*** Exercise data ***
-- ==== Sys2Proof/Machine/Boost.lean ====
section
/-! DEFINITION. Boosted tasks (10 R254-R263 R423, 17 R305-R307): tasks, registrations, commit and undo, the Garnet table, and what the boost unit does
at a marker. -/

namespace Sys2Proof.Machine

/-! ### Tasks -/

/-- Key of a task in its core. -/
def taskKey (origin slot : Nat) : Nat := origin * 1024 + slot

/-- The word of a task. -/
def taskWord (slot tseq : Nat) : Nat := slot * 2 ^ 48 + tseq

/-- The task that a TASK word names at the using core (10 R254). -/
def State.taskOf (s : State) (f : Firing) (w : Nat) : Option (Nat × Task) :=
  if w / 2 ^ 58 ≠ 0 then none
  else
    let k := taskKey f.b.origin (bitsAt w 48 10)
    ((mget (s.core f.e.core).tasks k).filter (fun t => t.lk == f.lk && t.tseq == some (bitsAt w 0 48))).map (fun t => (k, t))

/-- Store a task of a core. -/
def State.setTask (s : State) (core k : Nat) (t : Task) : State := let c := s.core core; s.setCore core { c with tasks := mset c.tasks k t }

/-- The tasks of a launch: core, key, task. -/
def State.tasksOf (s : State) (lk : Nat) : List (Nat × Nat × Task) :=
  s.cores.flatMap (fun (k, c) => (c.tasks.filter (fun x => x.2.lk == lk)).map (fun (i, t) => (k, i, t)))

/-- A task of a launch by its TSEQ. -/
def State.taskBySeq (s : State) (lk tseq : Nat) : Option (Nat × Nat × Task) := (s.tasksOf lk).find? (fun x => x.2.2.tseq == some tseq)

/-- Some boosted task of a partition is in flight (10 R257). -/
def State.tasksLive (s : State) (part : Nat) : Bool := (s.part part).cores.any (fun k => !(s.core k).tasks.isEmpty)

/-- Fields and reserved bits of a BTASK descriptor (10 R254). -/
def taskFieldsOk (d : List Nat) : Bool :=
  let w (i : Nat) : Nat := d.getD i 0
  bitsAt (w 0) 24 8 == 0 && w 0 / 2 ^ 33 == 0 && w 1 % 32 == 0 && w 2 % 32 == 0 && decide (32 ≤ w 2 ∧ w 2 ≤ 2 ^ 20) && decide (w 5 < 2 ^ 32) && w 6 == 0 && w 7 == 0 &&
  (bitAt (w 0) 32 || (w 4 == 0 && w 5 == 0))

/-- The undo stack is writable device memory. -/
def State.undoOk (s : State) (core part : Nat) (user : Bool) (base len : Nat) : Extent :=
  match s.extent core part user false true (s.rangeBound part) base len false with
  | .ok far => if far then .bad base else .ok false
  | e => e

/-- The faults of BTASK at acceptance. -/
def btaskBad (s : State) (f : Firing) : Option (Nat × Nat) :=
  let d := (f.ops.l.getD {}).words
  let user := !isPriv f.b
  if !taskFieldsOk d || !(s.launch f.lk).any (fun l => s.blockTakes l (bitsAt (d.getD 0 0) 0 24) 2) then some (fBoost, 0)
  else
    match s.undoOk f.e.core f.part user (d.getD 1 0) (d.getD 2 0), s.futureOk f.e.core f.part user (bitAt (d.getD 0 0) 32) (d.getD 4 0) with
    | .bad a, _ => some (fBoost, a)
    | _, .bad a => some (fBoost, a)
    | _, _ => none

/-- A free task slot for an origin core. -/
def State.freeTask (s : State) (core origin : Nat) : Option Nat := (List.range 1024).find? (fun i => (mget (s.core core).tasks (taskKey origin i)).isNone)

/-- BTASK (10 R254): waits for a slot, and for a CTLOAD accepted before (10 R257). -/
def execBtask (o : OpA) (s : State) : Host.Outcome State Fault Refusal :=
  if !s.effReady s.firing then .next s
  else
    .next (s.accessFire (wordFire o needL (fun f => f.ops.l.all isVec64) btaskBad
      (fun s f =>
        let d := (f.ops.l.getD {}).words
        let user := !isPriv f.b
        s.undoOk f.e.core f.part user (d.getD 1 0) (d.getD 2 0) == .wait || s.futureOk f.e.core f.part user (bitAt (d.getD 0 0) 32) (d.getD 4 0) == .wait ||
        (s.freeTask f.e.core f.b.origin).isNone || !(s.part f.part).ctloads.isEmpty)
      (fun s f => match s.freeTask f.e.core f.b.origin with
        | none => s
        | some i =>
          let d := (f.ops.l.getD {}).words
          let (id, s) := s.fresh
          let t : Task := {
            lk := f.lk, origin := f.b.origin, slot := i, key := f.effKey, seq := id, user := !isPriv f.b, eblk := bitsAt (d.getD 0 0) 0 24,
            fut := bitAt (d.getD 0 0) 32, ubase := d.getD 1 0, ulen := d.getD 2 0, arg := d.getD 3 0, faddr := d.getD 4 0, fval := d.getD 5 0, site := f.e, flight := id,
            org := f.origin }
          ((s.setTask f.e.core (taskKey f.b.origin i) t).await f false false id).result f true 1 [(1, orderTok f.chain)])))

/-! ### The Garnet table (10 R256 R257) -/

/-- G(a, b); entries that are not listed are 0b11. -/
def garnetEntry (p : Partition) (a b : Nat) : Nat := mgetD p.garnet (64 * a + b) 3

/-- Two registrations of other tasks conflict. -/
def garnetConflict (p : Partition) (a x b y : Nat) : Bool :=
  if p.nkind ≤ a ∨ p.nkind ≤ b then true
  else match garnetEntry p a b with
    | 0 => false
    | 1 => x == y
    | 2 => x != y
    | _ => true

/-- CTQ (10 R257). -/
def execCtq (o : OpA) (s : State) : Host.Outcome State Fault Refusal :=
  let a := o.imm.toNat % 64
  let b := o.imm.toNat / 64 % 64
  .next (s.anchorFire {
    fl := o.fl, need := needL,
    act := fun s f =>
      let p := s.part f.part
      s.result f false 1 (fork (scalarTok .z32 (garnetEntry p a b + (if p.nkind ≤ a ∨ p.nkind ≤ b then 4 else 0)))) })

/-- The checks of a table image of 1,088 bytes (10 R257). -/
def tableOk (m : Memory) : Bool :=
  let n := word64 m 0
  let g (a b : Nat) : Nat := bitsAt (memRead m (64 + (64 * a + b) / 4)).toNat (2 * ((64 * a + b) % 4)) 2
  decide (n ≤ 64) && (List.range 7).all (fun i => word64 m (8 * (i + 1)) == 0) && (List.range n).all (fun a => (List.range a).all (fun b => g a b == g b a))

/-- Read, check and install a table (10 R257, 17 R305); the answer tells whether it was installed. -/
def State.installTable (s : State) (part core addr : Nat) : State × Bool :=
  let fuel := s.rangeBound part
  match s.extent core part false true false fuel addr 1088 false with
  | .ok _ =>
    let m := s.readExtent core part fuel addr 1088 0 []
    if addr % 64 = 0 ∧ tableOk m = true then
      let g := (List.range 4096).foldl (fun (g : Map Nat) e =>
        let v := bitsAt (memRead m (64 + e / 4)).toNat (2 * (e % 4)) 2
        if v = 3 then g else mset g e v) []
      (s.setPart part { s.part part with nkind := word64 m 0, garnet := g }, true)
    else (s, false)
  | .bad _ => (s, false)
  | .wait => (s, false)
*** End of Exercise data ***
*** Exercise data ***
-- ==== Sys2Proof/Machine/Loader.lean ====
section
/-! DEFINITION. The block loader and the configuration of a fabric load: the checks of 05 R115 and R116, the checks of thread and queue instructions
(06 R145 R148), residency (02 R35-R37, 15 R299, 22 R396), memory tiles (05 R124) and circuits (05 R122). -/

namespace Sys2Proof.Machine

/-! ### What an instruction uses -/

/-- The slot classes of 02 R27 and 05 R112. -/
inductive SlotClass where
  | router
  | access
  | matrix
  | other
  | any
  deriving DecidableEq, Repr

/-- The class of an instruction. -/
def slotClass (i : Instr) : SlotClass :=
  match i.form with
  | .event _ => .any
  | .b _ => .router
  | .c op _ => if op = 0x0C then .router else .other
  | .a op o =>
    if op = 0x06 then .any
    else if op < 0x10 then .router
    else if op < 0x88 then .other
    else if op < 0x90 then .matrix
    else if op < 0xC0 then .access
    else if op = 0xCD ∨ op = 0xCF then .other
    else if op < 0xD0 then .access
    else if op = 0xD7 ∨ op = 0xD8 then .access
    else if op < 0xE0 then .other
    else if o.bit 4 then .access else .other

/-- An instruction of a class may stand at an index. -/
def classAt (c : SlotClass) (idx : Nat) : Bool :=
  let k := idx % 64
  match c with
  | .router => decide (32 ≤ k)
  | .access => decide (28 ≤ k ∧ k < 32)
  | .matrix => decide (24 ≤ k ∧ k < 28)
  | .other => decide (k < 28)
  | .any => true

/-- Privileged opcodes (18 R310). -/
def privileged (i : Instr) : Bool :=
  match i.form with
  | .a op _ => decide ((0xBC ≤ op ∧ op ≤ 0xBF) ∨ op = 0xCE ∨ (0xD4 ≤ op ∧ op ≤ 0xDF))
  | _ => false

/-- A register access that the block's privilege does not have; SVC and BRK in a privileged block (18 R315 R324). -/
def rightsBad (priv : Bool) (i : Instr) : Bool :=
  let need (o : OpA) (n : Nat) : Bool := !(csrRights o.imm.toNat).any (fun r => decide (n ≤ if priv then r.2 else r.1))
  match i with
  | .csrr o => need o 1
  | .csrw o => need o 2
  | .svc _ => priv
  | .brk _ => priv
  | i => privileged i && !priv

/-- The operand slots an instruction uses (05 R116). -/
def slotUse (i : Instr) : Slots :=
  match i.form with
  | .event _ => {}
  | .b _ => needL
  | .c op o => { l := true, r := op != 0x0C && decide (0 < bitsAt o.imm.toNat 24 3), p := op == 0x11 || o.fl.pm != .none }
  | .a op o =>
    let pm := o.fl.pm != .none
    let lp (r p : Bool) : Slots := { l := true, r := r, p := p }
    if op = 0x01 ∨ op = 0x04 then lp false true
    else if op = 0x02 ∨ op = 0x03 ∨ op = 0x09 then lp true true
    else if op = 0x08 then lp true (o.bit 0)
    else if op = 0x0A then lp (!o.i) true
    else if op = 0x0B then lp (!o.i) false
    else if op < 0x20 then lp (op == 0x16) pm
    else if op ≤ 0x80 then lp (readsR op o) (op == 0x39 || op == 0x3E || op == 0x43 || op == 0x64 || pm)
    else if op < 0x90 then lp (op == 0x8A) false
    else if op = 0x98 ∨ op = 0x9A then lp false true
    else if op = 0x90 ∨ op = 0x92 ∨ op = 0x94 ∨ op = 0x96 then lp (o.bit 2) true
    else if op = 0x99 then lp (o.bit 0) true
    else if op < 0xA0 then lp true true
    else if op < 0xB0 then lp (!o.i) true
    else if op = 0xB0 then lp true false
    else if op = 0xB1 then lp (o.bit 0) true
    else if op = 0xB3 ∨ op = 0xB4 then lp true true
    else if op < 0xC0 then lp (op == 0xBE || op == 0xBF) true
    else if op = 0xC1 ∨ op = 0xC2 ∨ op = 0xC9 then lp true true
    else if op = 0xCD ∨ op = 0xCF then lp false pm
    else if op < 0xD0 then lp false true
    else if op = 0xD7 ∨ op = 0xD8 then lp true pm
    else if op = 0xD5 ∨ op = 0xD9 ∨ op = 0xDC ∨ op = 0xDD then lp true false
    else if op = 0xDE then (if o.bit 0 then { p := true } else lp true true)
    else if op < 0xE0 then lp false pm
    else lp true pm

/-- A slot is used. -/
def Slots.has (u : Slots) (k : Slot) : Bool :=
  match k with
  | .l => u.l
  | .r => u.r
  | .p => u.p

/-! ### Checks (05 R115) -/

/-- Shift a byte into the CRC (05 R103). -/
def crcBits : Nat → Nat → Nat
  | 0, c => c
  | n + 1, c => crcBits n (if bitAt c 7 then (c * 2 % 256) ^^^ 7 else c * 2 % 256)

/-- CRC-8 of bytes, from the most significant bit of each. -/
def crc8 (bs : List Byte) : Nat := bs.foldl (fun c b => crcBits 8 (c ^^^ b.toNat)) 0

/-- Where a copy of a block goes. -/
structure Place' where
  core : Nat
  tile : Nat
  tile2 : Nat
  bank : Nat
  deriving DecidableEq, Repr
*** End of Exercise data ***
In the data above, which lines lie between the line with "else if op = 0xD7 ∨ op = 0xD8 then .access" and the line with "else if op = 0x98", inclusive? Print those lines exactly and nothing else.

| Task answer |
    else if op = 0xD7 ∨ op = 0xD8 then .access
    else if op < 0xE0 then .other
    else if o.bit 4 then .access else .other

/-- An instruction of a class may stand at an index. -/
def classAt (c : SlotClass) (idx : Nat) : Bool :=
  let k := idx % 64
  match c with
  | .router => decide (32 ≤ k)
  | .access => decide (28 ≤ k ∧ k < 32)
  | .matrix => decide (24 ≤ k ∧ k < 28)
  | .other => decide (k < 28)
  | .any => true

/-- Privileged opcodes (18 R310). -/
def privileged (i : Instr) : Bool :=
  match i.form with
  | .a op _ => decide ((0xBC ≤ op ∧ op ≤ 0xBF) ∨ op = 0xCE ∨ (0xD4 ≤ op ∧ op ≤ 0xDF))
  | _ => false

/-- A register access that the block's privilege does not have; SVC and BRK in a privileged block (18 R315 R324). -/
def rightsBad (priv : Bool) (i : Instr) : Bool :=
  let need (o : OpA) (n : Nat) : Bool := !(csrRights o.imm.toNat).any (fun r => decide (n ≤ if priv then r.2 else r.1))
  match i with
  | .csrr o => need o 1
  | .csrw o => need o 2
  | .svc _ => priv
  | .brk _ => priv
  | i => privileged i && !priv

/-- The operand slots an instruction uses (05 R116). -/
def slotUse (i : Instr) : Slots :=
  match i.form with
  | .event _ => {}
  | .b _ => needL
  | .c op o => { l := true, r := op != 0x0C && decide (0 < bitsAt o.imm.toNat 24 3), p := op == 0x11 || o.fl.pm != .none }
  | .a op o =>
    let pm := o.fl.pm != .none
    let lp (r p : Bool) : Slots := { l := true, r := r, p := p }
    if op = 0x01 ∨ op = 0x04 then lp false true
    else if op = 0x02 ∨ op = 0x03 ∨ op = 0x09 then lp true true
    else if op = 0x08 then lp true (o.bit 0)
    else if op = 0x0A then lp (!o.i) true
    else if op = 0x0B then lp (!o.i) false
    else if op < 0x20 then lp (op == 0x16) pm
    else if op ≤ 0x80 then lp (readsR op o) (op == 0x39 || op == 0x3E || op == 0x43 || op == 0x64 || pm)
    else if op < 0x90 then lp (op == 0x8A) false
    else if op = 0x98 ∨ op = 0x9A then lp false true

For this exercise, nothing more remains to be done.